*** Opening Supplied data ***

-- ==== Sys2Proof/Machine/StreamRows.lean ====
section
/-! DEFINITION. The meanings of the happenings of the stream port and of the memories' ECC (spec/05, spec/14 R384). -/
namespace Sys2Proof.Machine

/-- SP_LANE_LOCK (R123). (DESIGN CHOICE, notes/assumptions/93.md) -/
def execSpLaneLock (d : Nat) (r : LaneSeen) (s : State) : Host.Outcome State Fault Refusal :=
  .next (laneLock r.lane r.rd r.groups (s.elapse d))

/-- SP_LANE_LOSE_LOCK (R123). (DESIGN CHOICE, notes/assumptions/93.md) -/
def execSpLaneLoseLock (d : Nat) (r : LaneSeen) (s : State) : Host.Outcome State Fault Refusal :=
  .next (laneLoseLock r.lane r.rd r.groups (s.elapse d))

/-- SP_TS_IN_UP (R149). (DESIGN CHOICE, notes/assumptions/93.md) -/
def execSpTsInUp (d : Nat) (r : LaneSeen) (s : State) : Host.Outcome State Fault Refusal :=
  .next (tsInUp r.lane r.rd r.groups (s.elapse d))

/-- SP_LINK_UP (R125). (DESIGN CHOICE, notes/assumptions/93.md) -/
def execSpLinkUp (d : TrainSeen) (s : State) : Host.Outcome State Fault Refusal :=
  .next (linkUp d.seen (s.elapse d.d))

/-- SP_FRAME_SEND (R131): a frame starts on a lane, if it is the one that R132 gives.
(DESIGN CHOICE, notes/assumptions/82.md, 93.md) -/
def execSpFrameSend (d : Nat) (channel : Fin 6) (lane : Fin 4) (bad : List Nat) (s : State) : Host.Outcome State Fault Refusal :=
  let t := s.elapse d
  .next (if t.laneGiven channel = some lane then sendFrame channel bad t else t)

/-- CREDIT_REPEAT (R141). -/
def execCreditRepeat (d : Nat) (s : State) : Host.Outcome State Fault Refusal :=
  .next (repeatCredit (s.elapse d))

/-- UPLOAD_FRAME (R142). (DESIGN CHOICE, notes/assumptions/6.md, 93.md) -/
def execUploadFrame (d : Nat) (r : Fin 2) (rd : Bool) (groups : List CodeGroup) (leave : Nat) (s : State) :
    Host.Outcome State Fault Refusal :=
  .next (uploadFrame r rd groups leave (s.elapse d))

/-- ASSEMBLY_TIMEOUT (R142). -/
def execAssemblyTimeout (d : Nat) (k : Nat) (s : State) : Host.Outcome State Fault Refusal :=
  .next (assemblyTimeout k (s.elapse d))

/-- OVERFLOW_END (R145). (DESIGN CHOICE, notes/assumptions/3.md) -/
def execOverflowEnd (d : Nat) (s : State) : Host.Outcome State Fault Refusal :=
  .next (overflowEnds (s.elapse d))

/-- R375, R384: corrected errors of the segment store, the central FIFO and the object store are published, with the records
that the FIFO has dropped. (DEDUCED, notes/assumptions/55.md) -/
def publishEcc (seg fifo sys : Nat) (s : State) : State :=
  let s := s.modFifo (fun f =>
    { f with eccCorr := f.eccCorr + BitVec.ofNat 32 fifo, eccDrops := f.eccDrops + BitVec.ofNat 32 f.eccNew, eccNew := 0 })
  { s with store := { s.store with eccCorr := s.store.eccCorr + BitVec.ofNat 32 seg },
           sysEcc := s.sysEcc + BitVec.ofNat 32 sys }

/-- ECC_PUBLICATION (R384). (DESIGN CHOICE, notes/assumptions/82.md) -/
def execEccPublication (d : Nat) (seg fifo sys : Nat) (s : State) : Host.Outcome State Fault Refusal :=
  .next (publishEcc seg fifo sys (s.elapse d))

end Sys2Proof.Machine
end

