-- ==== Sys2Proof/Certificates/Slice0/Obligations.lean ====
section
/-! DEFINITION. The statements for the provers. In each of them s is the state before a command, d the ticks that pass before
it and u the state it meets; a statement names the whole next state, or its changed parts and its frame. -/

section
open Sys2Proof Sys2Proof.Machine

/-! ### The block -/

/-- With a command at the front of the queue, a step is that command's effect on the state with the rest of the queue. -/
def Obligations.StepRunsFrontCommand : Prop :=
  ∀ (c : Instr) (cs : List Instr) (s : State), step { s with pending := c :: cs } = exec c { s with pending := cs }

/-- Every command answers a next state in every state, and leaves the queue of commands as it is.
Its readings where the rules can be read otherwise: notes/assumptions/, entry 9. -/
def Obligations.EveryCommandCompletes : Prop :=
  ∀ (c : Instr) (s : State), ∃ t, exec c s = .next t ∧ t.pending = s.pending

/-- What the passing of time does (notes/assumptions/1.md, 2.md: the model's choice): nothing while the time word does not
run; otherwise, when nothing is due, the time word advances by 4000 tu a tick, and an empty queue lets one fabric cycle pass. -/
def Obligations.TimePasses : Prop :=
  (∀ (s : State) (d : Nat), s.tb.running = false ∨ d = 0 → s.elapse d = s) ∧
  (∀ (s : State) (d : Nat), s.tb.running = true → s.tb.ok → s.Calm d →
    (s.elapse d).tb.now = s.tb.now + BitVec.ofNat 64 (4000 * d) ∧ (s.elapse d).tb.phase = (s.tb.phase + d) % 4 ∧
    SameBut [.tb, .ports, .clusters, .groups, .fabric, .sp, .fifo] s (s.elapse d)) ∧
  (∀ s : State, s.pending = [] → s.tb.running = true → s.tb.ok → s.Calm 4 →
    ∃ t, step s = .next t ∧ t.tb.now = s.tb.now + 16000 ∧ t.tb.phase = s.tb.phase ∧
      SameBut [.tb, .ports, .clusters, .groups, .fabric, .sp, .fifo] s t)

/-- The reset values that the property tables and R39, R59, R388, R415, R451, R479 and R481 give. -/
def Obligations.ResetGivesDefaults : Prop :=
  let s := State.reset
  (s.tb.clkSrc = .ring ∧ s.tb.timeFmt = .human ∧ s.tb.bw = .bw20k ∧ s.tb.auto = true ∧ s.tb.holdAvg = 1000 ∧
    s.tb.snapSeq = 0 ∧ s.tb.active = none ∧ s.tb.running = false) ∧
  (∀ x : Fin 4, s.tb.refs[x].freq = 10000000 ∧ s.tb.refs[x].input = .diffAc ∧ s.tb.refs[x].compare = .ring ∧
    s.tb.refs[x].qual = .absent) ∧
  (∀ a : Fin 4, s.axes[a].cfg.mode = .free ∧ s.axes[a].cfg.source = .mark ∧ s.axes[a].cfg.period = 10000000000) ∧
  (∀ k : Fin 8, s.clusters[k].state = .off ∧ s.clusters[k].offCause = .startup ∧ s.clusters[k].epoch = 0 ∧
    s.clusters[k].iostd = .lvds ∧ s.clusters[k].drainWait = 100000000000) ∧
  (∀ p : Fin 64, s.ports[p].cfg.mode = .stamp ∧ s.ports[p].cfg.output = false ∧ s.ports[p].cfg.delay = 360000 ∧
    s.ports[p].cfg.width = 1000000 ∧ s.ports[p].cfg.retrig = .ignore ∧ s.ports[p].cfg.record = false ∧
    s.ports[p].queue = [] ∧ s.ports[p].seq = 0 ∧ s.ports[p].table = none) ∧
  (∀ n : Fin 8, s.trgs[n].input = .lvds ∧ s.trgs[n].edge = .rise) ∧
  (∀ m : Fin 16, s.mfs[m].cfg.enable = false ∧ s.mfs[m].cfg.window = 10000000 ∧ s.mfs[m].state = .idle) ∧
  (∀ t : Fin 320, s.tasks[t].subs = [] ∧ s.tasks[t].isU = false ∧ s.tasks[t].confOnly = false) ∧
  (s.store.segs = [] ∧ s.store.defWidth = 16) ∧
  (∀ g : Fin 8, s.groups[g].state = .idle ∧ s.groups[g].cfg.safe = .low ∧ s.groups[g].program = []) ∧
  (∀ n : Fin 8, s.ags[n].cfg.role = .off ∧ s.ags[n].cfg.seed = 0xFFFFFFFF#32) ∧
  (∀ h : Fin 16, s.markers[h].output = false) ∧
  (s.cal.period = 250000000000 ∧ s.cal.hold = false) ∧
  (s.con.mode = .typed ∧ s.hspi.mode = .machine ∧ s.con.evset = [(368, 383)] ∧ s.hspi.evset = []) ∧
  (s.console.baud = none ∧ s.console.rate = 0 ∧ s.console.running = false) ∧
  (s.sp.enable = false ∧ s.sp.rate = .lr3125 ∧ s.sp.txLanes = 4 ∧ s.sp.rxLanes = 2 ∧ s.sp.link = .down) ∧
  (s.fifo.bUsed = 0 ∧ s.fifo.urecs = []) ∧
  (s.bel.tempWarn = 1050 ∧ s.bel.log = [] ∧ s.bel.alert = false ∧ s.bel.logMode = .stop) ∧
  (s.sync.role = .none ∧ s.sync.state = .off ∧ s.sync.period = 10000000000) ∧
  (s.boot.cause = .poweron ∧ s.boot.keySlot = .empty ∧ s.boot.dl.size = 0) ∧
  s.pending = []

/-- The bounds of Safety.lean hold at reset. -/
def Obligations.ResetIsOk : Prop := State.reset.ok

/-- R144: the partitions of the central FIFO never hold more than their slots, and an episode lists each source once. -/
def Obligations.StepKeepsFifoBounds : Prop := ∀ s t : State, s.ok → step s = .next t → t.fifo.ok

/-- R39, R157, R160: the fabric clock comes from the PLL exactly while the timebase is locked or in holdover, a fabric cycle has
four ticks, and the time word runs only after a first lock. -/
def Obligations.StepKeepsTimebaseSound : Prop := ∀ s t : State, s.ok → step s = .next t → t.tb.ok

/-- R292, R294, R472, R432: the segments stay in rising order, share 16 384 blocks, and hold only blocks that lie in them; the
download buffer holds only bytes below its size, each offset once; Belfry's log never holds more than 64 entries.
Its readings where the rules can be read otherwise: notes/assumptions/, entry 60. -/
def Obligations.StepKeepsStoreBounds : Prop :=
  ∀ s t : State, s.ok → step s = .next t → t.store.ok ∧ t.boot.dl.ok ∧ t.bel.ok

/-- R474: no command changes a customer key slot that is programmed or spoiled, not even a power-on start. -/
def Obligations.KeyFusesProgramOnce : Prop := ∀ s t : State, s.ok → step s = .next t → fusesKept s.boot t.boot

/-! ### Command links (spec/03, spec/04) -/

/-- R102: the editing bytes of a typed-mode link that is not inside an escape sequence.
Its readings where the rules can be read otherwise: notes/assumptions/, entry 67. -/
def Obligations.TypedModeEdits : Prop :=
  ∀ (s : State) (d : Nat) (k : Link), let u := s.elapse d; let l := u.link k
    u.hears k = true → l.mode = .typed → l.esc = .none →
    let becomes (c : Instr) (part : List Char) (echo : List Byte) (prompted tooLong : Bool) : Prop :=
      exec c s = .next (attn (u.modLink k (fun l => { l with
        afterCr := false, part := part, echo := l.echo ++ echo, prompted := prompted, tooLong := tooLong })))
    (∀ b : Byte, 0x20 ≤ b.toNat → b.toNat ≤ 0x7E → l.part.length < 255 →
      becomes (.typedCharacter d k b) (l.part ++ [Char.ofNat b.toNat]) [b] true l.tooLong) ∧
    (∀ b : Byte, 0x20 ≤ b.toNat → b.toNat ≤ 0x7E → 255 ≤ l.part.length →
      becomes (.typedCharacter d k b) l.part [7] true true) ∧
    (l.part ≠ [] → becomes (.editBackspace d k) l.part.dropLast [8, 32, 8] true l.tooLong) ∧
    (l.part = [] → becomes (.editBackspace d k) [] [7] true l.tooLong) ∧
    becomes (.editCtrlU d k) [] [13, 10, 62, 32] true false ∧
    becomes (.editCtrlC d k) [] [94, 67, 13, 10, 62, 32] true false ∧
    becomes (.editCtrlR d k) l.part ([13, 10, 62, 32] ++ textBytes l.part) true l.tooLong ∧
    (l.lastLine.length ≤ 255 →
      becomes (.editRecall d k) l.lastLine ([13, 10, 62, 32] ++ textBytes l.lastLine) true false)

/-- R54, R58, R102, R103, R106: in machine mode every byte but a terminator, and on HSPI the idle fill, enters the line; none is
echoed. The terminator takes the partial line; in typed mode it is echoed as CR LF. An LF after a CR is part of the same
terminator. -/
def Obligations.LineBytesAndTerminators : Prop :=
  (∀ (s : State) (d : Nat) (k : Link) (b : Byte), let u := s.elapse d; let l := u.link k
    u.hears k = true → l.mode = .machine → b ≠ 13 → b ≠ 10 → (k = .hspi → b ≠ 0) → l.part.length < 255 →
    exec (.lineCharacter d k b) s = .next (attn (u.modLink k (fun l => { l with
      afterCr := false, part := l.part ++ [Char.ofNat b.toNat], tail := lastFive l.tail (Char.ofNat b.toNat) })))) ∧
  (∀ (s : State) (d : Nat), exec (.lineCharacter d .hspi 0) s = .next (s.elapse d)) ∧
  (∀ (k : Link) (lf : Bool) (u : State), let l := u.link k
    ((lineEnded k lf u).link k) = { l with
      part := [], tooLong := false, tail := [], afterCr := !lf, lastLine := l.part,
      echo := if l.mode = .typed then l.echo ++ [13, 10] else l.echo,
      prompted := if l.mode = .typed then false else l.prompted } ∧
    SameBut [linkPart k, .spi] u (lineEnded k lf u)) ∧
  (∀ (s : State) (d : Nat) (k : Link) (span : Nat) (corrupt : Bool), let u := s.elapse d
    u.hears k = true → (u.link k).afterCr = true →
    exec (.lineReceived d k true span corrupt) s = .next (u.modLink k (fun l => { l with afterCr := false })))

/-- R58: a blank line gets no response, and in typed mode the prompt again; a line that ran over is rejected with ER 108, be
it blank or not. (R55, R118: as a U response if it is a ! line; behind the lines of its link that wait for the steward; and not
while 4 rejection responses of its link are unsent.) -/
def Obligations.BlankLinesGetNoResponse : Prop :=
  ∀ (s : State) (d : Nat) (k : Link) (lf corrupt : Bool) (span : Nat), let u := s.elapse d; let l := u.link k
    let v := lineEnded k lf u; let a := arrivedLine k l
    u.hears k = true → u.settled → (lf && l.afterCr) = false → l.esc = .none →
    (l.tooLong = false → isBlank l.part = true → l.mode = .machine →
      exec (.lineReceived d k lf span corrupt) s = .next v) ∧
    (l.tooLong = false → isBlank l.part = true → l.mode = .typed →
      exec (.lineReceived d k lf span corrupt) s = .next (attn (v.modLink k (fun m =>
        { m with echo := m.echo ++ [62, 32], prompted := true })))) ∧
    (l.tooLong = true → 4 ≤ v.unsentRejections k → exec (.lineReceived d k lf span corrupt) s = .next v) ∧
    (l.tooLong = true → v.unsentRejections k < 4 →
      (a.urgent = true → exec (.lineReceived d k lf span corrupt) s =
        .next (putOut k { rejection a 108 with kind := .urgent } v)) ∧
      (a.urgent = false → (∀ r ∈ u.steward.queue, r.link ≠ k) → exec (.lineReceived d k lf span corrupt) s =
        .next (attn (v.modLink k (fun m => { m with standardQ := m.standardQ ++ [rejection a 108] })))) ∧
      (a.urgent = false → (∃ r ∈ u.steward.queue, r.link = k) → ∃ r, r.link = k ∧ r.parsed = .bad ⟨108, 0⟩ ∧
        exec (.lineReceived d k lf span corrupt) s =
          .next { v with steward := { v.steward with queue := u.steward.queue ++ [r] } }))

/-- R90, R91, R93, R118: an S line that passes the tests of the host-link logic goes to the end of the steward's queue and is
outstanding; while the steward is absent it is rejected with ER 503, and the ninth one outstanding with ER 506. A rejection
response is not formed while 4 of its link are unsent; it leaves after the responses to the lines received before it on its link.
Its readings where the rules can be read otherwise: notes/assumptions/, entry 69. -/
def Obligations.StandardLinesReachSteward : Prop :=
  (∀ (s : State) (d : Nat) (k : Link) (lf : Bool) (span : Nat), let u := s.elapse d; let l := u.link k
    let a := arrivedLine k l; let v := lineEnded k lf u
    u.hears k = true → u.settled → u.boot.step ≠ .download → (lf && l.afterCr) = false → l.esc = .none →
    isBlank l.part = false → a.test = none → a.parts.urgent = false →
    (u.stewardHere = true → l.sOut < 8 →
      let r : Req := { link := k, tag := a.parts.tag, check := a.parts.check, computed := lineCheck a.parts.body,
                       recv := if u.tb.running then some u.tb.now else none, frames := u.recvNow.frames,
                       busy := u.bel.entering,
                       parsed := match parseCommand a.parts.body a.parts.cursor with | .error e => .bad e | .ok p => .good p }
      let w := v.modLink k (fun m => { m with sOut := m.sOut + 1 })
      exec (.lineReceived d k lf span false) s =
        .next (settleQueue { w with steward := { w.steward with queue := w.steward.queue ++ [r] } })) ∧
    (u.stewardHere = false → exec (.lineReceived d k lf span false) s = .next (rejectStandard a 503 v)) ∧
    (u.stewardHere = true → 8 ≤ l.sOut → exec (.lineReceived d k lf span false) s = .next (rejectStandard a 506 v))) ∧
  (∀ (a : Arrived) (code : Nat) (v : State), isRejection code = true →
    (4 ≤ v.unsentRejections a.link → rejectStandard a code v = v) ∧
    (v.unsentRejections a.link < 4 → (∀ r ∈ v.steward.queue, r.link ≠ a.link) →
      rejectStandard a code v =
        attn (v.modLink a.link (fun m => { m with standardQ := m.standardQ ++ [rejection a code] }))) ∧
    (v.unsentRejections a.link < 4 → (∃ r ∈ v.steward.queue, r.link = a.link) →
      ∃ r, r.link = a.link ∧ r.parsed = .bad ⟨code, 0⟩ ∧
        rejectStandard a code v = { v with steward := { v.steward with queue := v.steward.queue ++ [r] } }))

*** Closing Supplied data ***

Reproduce only the lines above, starting at the line with "terminator. -/" and ending at the line with "u.hears k = true → l.mode = .machine", exactly as written.

• [Solution to this exercise]:
terminator. -/
def Obligations.LineBytesAndTerminators : Prop :=
  (∀ (s : State) (d : Nat) (k : Link) (b : Byte), let u := s.elapse d; let l := u.link k
    u.hears k = true → l.mode = .machine → b ≠ 13 → b ≠ 10 → (k = .hspi → b ≠ 0) → l.part.length < 255 →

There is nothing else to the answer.